[Records drawn from a dataset]
/-- How many words an issue unit that opens with these words spans, however it decodes: a prefix takes its
memory word, and an owner its extension words (R176). -/
def ownerLen (w : W64) : Nat :=
  let m := major w
  if m = 0xA6 ∨ m = 0xA7 ∨ m = 0xA8 ∨ m = 0xC8 ∨ m = 0xC9 then 2
  else if m = 0x6C then (if w.getLsbD 0 then 3 else 2)
  else 1

def unitLen : List W64 → Nat
  | [] => 0
  | w :: rest =>
    if major w = 0xFE then
      match rest with
      | w1 :: _ => 1 + ownerLen w1
      | [] => 1
    else ownerLen w

/-- The word a fault frame shows for an issue unit: the memory word or the owner (R176). -/
def unitWord : List W64 → W64
  | [] => 0
  | w :: rest => if major w = 0xFE then rest.headD w else w

/-! The encoder. -/

def boolBit (b : Bool) : BitVec 1 := BitVec.ofBool b

def encodeGen (m : BitVec 8) (g : Gen) : W64 :=
  m ++ boolBit g.sw ++ g.pred ++ g.d ++ g.a.field ++ g.b.field ++ g.c.field ++ g.a.kind ++ g.b.kind ++
    g.c.kind ++ g.ty.code ++ g.rnd.code ++ boolBit g.sat ++ g.sub

def encodeImm (m : BitVec 8) (g : Imm) : W64 :=
  m ++ boolBit g.sw ++ g.pred ++ g.d ++ g.a ++ g.sub ++ g.imm

def encodeBra (m : BitVec 8) (g : Bra) : W64 :=
  m ++ boolBit g.sw ++ g.pred ++ g.fld ++ g.cond ++ g.target

def encodePfx (p : Pfx) : W64 :=
  (0xFE : BitVec 8) ++ (0 : BitVec 24) ++ Ord.code p.ord ++ Scope.code p.scope ++ Space.code p.space ++
    Cache.code p.cache ++ p.layer.code ++ (0 : BitVec 18)

def encodeMem (m : BitVec 8) (g : Mem) : W64 :=
  m ++ boolBit g.sw ++ g.pred ++ g.data ++ g.base ++ g.index ++ g.ty ++ g.off

def encodeAtomExt (x : AtomExt) : W64 :=
  (0xFD : BitVec 8) ++ x.ret ++ x.op ++ x.rnd.code ++ (0 : BitVec 42)

def encodeCasExt (x : CasExt) : W64 := (0xFD : BitVec 8) ++ x.ret ++ x.cmp ++ (0 : BitVec 40)

def encodeMwExt (x : MwExt) : W64 :=
  (0xFD : BitVec 8) ++ x.cmp ++ x.tmo ++ x.m ++ x.cond ++ (0 : BitVec 33)

def encodeExpr (x : ExprExt) : List W64 :=
  ((0xFD : BitVec 8) ++ x.w0) :: (match x.w1 with | some w => [(0xFD : BitVec 8) ++ w] | none => [])

def encodeCrw (m : BitVec 8) (g : Crw) : W64 :=
  m ++ boolBit g.sw ++ (0 : BitVec 3) ++ g.d ++ g.h ++ g.b ++ g.opt ++ (0 : BitVec 24)

def encodeCpy (m : BitVec 8) (g : Cpy) : List W64 :=
  [m ++ boolBit g.sw ++ (0 : BitVec 3) ++ g.tok ++ g.sd ++ g.dd ++ g.sl ++ g.h ++ (0 : BitVec 3) ++
     boolBit g.mem ++ (0 : BitVec 8),
   (0xFD : BitVec 8) ++ g.rid ++ g.sta ++ g.stv ++ (0 : BitVec 24)]

def encodeBat (m : BitVec 8) (g : Bat) : W64 :=
  m ++ boolBit g.sw ++ (0 : BitVec 3) ++ g.d ++ g.a ++ (0 : BitVec 8) ++ g.k ++ (0 : BitVec 24)

def encodeMtx (m : BitVec 8) (g : Mtx) : W64 :=
  m ++ boolBit g.sw ++ g.pred ++ g.d ++ g.a ++ g.b ++ g.c ++ g.ty ++ g.rnd.code ++ g.opt ++ g.n

def encodeQue (m : BitVec 8) (g : Que) : W64 :=
  m ++ boolBit g.sw ++ g.pred ++ g.d ++ g.a ++ g.q ++ (0 : BitVec 32)

/-- A memory word behind its prefix, if it has one. -/
def withPfx (g : Mem) (ws : List W64) : List W64 :=
  match g.pfx with
  | some p => encodePfx p :: ws
  | none => ws

/-- The words of an instruction; a step that is no word has none. -/
def encode : Instr → List W64
  | .sadd g => [encodeGen 0x00 g]
  | .ssub g => [encodeGen 0x01 g]
  | .smul g => [encodeGen 0x02 g]
  | .smulhi g => [encodeGen 0x03 g]
  | .smin g => [encodeGen 0x04 g]
  | .smax g => [encodeGen 0x05 g]
  | .sand g => [encodeGen 0x06 g]
  | .sor g => [encodeGen 0x07 g]
  | .sxor g => [encodeGen 0x08 g]
  | .snot g => [encodeGen 0x09 g]
  | .sshl g => [encodeGen 0x0A g]
  | .sshr g => [encodeGen 0x0B g]
  | .ssar g => [encodeGen 0x0C g]
  | .sbfe g => [encodeGen 0x0D g]
  | .spopc g => [encodeGen 0x0E g]
  | .sclz g => [encodeGen 0x0F g]
  | .scmp g => [encodeGen 0x10 g]
  | .ssel g => [encodeGen 0x11 g]
  | .smov g => [encodeGen 0x12 g]
  | .sadd64 g => [encodeGen 0x14 g]
  | .mset g => [encodeGen 0x18 g]
  | .mget g => [encodeGen 0x19 g]
  | .mand g => [encodeGen 0x1A g]
  | .mor g => [encodeGen 0x1B g]
  | .mxor g => [encodeGen 0x1C g]
  | .mandn g => [encodeGen 0x1D g]
  | .mpop g => [encodeGen 0x1E g]
  | .mfind g => [encodeGen 0x1F g]
  | .reconv g => [encodeGen 0x23 g]
  | .jmpi g => [encodeGen 0x24 g]
  | .ret g => [encodeGen 0x26 g]
  | .exit g => [encodeGen 0x27 g]
  | .spawn g => [encodeGen 0x28 g]
  | .yield g => [encodeGen 0x29 g]
  | .nop g => [encodeGen 0x2A g]
  | .waitcnt g => [encodeGen 0x2B g]
  | .sleep g => [encodeGen 0x2C g]
  | .trap g => [encodeGen 0x2D g]
  | .tret g => [encodeGen 0x2E g]
  | .sigrst g => [encodeGen 0x30 g]
  | .sread g => [encodeGen 0x31 g]
  | .swrite g => [encodeGen 0x32 g]
  | .reggrow g => [encodeGen 0x33 g]
  | .regshrink g => [encodeGen 0x34 g]
  | .vadd g => [encodeGen 0x40 g]
  | .vsub g => [encodeGen 0x41 g]
  | .vmul g => [encodeGen 0x42 g]
  | .vmulhi g => [encodeGen 0x43 g]
  | .vmad g => [encodeGen 0x44 g]
  | .vaddc g => [encodeGen 0x45 g]
  | .vadd64 g => [encodeGen 0x46 g]
  | .vmin g => [encodeGen 0x47 g]
  | .vmax g => [encodeGen 0x48 g]
  | .vabs g => [encodeGen 0x49 g]
  | .vand g => [encodeGen 0x4A g]
  | .vor g => [encodeGen 0x4B g]
  | .vxor g => [encodeGen 0x4C g]
  | .vnot g => [encodeGen 0x4D g]
  | .vshl g => [encodeGen 0x4E g]
  | .vshr g => [encodeGen 0x4F g]
  | .vsar g => [encodeGen 0x50 g]
  | .vbfe g => [encodeGen 0x51 g]
  | .vbfi g => [encodeGen 0x52 g]
  | .vpopc g => [encodeGen 0x53 g]
  | .vclz g => [encodeGen 0x54 g]
  | .vbrev g => [encodeGen 0x55 g]
  | .vperm g => [encodeGen 0x56 g]
  | .vcmp g => [encodeGen 0x57 g]
  | .vsel g => [encodeGen 0x58 g]
  | .vmov g => [encodeGen 0x59 g]
  | .vsadd g => [encodeGen 0x5B g]
  | .vfadd g => [encodeGen 0x60 g]
  | .vfsub g => [encodeGen 0x61 g]
  | .vfmul g => [encodeGen 0x62 g]
  | .vfma g => [encodeGen 0x63 g]
  | .vfmin g => [encodeGen 0x64 g]
  | .vfmax g => [encodeGen 0x65 g]
  | .vfcmp g => [encodeGen 0x66 g]
  | .vfclass g => [encodeGen 0x67 g]
  | .vfrnd g => [encodeGen 0x68 g]
  | .vfdiv g => [encodeGen 0x69 g]
  | .vsfu g => [encodeGen 0x6A g]
  | .vcvt g => [encodeGen 0x6B g]
  | .vh2add g => [encodeGen 0x6D g]
  | .vh2mul g => [encodeGen 0x6E g]
  | .vh2fma g => [encodeGen 0x6F g]
  | .vdot2 g => [encodeGen 0x70 g]
  | .vdadd g => [encodeGen 0x71 g]
  | .vdmul g => [encodeGen 0x72 g]
  | .vdfma g => [encodeGen 0x73 g]
  | .vote g => [encodeGen 0x80 g]
  | .shfl g => [encodeGen 0x81 g]
  | .vred g => [encodeGen 0x82 g]
  | .vscan g => [encodeGen 0x83 g]
  | .matchl g => [encodeGen 0x84 g]
  | .v2s g => [encodeGen 0x85 g]
  | .s2v g => [encodeGen 0x86 g]
  | .vcompact g => [encodeGen 0x87 g]
  | .brk g => [encodeGen 0xE8 g]
  | .pmread g => [encodeGen 0xE9 g]
  | .qpost g => [encodeGen 0xEA g]
  | .smovi m => [encodeImm 0x13 m]
  | .sldk m => [encodeImm 0x15 m]
  | .sigchk m => [encodeImm 0x2F m]
  | .vmovi m => [encodeImm 0x5A m]
  | .bra b => [encodeBra 0x20 b]
  | .brc b => [encodeBra 0x21 b]
  | .brd b => [encodeBra 0x22 b]
  | .call b => [encodeBra 0x25 b]
  | .vld m => withPfx m [encodeMem 0xA0 m]
  | .vst m => withPfx m [encodeMem 0xA1 m]
  | .vldx m => withPfx m [encodeMem 0xA2 m]
  | .vstx m => withPfx m [encodeMem 0xA3 m]
  | .sld m => withPfx m [encodeMem 0xA4 m]
  | .sst m => withPfx m [encodeMem 0xA5 m]
  | .fence m => withPfx m [encodeMem 0xA9 m]
  | .acq m => withPfx m [encodeMem 0xAA m]
  | .rel m => withPfx m [encodeMem 0xAB m]
  | .bind m => withPfx m [encodeMem 0xAC m]
  | .bindt m => withPfx m [encodeMem 0xAD m]
  | .unbind m => withPfx m [encodeMem 0xAE m]
  | .cinv m => withPfx m [encodeMem 0xAF m]
  | .cwb m => withPfx m [encodeMem 0xB0 m]
  | .cpref m => withPfx m [encodeMem 0xB1 m]
  | .alloc m => withPfx m [encodeMem 0xB2 m]
  | .free m => withPfx m [encodeMem 0xB3 m]
  | .atom m x => withPfx m [encodeMem 0xA6 m, encodeAtomExt x]
  | .atomcas m x => withPfx m [encodeMem 0xA7 m, encodeCasExt x]
  | .mwait m x => withPfx m [encodeMem 0xA8 m, encodeMwExt x]
  | .vexpr g x => encodeGen 0x6C g :: encodeExpr x
  | .bcopy w => encodeCpy 0xC8 w
  | .bcopyc w => encodeCpy 0xC9 w
  | .crnew w => [encodeCrw 0xC0 w]
  | .crjoin w => [encodeCrw 0xC1 w]
  | .crleave w => [encodeCrw 0xC2 w]
  | .crsync w => [encodeCrw 0xC3 w]
  | .crarrive w => [encodeCrw 0xC4 w]
  | .crwait w => [encodeCrw 0xC5 w]
  | .crquery w => [encodeCrw 0xC6 w]
  | .crmap w => [encodeCrw 0xC7 w]
  | .bseal w => [encodeBat 0xCA w]
  | .bwait w => [encodeBat 0xCB w]
  | .bquery w => [encodeBat 0xCC w]
  | .bcancel w => [encodeBat 0xCD w]
  | .tclaim w => [encodeMtx 0xD0 w]
  | .trel w => [encodeMtx 0xD1 w]
  | .tload w => [encodeMtx 0xD2 w]
  | .tloads w => [encodeMtx 0xD3 w]
  | .mma w => [encodeMtx 0xD4 w]
  | .mmasp w => [encodeMtx 0xD5 w]
  | .mloop w => [encodeMtx 0xD6 w]
  | .mdist w => [encodeMtx 0xD7 w]
  | .mtopk w => [encodeMtx 0xD8 w]
  | .czero w => [encodeMtx 0xD9 w]
  | .cload w => [encodeMtx 0xDA w]
  | .cstore w => [encodeMtx 0xDB w]
  | .cpop w => [encodeMtx 0xDC w]
  | .msync w => [encodeMtx 0xDD w]
  | .qpush w => [encodeQue 0xE0 w]
  | .qpop w => [encodeQue 0xE1 w]
  | .qpeek w => [encodeQue 0xE2 w]
  | .qcount w => [encodeQue 0xE3 w]
  | _ => []

/-- Is this constructor an instruction word (and not one of the machine's other steps)? -/
def Instr.isWord (i : Instr) : Bool := !(encode i).isEmpty

/-- The words of a number whose bit 0 is bit 0 of the first word (little-endian words, first at the lowest
address), `n` of them. -/
def wordsOf : Nat → Nat → List W64
  | 0, _ => []
  | n + 1, w => BitVec.ofNat 64 w :: wordsOf n (w >>> 64)

/-- The longest issue unit: a prefix, a memory word and its extension word; or VEXPR with two. -/
def maxUnit : Nat := 3

/-- What the decoder reads from an instruction whose bits are w; every bit above nbits is zero. -/
def decodeTableWord (nbits w : Nat) : Option Instr :=
  match decode (wordsOf maxUnit (w % 2 ^ nbits)) with
  | .ok (i, _) => some i
  | .error _ => none

end Sys2Proof
end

### What to work on
Please output the line that contains "match decode (wordsOf" and every line after it in the entries above, exactly, and nothing more.

### Solution for this problem
  match decode (wordsOf maxUnit (w % 2 ^ nbits)) with
  | .ok (i, _) => some i
  | .error _ => none

end Sys2Proof
end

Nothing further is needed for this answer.